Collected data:
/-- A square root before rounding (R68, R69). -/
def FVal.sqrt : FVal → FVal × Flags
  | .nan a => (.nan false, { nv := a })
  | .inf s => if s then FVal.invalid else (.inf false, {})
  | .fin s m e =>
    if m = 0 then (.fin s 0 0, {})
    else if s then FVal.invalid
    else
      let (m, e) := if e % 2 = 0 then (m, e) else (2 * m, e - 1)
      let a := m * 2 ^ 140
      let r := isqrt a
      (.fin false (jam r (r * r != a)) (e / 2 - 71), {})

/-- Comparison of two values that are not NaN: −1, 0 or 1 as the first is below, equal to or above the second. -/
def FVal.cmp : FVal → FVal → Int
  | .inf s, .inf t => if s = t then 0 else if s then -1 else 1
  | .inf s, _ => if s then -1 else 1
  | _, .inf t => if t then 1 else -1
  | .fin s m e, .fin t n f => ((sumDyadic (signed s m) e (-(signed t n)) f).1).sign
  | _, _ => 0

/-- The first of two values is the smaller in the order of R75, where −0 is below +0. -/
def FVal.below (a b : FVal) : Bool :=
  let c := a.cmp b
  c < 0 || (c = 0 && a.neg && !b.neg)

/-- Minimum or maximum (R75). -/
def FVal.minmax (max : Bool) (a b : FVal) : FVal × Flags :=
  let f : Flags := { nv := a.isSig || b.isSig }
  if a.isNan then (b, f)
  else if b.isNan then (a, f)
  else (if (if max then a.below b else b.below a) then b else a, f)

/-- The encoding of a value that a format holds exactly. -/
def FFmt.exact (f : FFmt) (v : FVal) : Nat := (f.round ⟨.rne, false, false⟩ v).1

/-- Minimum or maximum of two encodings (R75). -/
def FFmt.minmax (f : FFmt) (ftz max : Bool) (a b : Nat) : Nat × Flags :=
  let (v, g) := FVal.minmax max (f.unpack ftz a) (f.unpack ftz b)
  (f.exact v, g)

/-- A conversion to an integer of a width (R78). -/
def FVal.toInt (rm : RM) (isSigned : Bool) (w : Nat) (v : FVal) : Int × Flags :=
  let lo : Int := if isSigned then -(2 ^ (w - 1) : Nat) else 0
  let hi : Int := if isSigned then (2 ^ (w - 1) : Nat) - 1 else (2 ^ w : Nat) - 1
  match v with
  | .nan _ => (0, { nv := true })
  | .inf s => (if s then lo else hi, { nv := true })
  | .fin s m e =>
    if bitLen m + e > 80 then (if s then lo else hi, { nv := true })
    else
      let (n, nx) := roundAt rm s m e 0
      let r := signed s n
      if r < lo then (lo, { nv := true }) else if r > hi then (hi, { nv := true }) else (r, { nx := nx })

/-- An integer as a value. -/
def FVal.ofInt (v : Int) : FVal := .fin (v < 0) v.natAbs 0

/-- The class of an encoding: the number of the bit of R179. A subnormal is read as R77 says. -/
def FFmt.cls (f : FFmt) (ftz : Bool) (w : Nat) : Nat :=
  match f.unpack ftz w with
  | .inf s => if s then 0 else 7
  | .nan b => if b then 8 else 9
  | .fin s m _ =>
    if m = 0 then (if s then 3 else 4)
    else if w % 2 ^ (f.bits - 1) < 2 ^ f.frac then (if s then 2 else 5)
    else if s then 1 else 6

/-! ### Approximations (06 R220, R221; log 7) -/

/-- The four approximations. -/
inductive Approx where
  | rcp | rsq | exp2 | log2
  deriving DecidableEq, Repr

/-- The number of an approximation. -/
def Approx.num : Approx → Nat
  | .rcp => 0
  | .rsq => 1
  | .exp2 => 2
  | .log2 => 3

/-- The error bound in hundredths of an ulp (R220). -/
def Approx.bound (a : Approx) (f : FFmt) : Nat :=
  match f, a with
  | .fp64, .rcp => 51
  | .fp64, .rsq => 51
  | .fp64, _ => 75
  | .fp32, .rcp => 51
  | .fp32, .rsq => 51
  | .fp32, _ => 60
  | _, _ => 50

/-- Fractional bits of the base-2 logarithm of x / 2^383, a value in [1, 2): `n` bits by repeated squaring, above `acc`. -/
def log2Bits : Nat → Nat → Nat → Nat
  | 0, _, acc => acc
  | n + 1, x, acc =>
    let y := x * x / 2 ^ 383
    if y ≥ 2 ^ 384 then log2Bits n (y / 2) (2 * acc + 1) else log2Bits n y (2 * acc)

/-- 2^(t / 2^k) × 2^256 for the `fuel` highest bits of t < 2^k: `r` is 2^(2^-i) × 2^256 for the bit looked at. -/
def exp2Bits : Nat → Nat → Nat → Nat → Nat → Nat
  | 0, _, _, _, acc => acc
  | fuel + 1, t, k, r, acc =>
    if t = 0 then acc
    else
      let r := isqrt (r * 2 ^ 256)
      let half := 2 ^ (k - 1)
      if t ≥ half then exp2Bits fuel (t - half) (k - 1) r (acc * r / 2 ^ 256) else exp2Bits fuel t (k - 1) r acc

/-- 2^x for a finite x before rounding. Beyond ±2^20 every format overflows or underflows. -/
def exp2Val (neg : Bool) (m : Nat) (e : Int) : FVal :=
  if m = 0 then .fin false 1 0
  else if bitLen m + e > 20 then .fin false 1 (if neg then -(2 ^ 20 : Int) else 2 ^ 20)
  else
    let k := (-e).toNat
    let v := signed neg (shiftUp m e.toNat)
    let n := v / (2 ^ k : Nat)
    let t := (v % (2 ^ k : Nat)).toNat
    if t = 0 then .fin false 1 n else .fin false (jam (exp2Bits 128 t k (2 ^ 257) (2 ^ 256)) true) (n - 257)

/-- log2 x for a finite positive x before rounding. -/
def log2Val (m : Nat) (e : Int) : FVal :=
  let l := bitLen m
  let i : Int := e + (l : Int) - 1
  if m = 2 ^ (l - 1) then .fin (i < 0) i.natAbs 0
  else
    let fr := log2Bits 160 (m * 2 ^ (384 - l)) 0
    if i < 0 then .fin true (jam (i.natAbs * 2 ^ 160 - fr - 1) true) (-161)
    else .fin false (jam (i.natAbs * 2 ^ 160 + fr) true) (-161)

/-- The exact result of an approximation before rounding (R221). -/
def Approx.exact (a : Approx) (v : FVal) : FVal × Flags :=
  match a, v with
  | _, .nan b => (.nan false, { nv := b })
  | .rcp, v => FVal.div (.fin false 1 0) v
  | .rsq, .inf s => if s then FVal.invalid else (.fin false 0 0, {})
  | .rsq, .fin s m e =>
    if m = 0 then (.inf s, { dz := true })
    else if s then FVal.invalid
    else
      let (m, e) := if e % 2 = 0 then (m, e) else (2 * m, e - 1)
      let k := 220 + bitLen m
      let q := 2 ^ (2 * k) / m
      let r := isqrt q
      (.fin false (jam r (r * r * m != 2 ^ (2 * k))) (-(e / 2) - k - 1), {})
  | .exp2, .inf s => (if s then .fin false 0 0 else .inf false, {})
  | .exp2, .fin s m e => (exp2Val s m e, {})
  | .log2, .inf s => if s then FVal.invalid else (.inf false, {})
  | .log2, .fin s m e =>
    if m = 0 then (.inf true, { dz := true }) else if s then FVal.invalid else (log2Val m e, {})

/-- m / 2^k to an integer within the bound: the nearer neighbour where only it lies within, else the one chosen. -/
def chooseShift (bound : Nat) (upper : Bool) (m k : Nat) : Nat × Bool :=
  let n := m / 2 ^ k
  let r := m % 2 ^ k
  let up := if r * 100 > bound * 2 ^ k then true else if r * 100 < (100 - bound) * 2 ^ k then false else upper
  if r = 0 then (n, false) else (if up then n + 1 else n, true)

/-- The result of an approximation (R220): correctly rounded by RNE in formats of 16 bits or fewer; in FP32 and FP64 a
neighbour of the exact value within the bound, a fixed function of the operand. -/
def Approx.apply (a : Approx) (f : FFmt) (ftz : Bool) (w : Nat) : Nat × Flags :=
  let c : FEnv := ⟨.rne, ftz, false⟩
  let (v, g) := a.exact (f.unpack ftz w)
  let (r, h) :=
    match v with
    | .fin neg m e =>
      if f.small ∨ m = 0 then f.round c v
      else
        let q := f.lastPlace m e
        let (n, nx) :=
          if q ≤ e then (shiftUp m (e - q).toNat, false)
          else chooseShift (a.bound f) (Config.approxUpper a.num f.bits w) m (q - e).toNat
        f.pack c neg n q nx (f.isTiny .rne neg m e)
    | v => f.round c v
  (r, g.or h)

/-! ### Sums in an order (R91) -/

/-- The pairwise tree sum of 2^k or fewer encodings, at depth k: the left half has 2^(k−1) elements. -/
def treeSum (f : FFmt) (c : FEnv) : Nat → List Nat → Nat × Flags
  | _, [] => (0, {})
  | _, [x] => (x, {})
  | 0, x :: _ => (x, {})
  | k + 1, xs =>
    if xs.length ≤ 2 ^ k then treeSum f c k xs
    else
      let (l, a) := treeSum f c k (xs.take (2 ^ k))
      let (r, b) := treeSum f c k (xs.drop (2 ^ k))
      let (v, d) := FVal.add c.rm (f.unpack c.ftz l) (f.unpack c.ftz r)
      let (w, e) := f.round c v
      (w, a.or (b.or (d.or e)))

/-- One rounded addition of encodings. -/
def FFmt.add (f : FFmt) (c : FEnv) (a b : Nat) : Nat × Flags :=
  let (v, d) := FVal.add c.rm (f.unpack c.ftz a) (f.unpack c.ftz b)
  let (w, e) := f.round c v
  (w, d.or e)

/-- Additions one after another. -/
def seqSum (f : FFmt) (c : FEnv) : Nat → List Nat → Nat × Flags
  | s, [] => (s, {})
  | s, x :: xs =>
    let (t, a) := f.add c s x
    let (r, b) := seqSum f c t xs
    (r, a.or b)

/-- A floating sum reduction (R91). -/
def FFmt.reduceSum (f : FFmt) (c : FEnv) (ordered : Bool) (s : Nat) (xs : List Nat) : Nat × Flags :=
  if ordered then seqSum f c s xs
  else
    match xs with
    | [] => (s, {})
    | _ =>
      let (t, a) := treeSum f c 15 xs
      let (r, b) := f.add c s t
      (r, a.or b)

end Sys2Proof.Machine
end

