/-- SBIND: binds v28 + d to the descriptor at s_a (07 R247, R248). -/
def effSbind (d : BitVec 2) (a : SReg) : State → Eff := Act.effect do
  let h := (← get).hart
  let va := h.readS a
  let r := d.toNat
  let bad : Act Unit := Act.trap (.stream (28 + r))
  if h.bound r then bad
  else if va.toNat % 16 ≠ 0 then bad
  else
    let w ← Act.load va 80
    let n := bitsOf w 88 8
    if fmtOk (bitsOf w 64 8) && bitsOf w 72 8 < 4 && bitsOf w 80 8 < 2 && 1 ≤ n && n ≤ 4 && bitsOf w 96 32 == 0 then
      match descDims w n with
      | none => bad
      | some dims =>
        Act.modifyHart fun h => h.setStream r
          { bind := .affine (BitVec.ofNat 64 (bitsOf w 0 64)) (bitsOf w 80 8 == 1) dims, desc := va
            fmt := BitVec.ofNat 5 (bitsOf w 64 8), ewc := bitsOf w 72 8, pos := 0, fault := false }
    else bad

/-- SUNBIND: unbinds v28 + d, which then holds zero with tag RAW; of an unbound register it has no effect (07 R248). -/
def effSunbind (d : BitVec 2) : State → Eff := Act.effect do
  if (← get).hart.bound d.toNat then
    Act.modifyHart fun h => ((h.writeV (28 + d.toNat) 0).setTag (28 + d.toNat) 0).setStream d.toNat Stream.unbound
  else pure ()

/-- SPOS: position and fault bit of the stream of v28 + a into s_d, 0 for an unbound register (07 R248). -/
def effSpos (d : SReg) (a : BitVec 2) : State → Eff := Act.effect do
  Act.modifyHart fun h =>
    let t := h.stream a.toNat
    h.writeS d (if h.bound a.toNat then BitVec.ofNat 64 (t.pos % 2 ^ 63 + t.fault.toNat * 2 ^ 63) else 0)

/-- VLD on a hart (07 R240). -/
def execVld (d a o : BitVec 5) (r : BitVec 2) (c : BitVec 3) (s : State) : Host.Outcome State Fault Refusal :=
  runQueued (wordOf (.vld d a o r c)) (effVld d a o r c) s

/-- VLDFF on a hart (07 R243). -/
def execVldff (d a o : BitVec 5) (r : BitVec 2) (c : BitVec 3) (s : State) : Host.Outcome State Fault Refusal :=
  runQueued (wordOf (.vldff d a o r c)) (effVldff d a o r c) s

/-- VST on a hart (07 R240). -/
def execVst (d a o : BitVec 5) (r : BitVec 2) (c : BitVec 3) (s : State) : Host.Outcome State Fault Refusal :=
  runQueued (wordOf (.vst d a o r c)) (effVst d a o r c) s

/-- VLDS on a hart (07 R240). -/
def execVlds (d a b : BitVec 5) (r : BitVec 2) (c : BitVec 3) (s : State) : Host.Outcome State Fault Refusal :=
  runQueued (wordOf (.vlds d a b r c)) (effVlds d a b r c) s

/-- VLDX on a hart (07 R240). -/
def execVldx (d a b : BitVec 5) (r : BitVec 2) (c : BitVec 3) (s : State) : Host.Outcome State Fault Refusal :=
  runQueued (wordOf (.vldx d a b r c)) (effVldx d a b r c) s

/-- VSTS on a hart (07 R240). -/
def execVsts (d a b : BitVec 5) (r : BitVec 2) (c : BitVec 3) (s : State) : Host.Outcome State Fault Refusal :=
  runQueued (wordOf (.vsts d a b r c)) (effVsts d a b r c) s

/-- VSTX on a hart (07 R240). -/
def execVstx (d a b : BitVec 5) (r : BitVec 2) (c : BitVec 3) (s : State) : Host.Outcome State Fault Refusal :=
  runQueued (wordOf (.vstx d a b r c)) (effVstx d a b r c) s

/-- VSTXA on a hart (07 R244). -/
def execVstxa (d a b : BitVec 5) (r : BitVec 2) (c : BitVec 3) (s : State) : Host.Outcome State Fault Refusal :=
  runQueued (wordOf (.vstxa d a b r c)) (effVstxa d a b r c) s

Task to complete: The required answer is the exact run of lines above starting at the line with "let (r, b) := treeSum" and ending at the line with "else pure ()", with both ends present.

Exercise solution:
      let (r, b) := treeSum f c k (xs.drop (2 ^ k))
      let (v, d) := FVal.add c.rm (f.unpack c.ftz l) (f.unpack c.ftz r)
      let (w, e) := f.round c v
      (w, a.or (b.or (d.or e)))

/-- One rounded addition of encodings. -/
def FFmt.add (f : FFmt) (c : FEnv) (a b : Nat) : Nat × Flags :=
  let (v, d) := FVal.add c.rm (f.unpack c.ftz a) (f.unpack c.ftz b)
  let (w, e) := f.round c v
  (w, d.or e)

/-- Additions one after another. -/
def seqSum (f : FFmt) (c : FEnv) : Nat → List Nat → Nat × Flags
  | s, [] => (s, {})
  | s, x :: xs =>
    let (t, a) := f.add c s x
    let (r, b) := seqSum f c t xs
    (r, a.or b)

/-- A floating sum reduction (R91). -/
def FFmt.reduceSum (f : FFmt) (c : FEnv) (ordered : Bool) (s : Nat) (xs : List Nat) : Nat × Flags :=
  if ordered then seqSum f c s xs
  else
    match xs with
    | [] => (s, {})
    | _ =>
      let (t, a) := treeSum f c 15 xs
      let (r, b) := f.add c s t
      (r, a.or b)

end Sys2Proof.Machine
end

/-- SBIND: binds v28 + d to the descriptor at s_a (07 R247, R248). -/
def effSbind (d : BitVec 2) (a : SReg) : State → Eff := Act.effect do
  let h := (← get).hart
  let va := h.readS a
  let r := d.toNat
  let bad : Act Unit := Act.trap (.stream (28 + r))
  if h.bound r then bad
  else if va.toNat % 16 ≠ 0 then bad
  else
    let w ← Act.load va 80
    let n := bitsOf w 88 8
    if fmtOk (bitsOf w 64 8) && bitsOf w 72 8 < 4 && bitsOf w 80 8 < 2 && 1 ≤ n && n ≤ 4 && bitsOf w 96 32 == 0 then
      match descDims w n with
      | none => bad
      | some dims =>
        Act.modifyHart fun h => h.setStream r
          { bind := .affine (BitVec.ofNat 64 (bitsOf w 0 64)) (bitsOf w 80 8 == 1) dims, desc := va
            fmt := BitVec.ofNat 5 (bitsOf w 64 8), ewc := bitsOf w 72 8, pos := 0, fault := false }
    else bad

/-- SUNBIND: unbinds v28 + d, which then holds zero with tag RAW; of an unbound register it has no effect (07 R248). -/
def effSunbind (d : BitVec 2) : State → Eff := Act.effect do
  if (← get).hart.bound d.toNat then
    Act.modifyHart fun h => ((h.writeV (28 + d.toNat) 0).setTag (28 + d.toNat) 0).setStream d.toNat Stream.unbound
  else pure ()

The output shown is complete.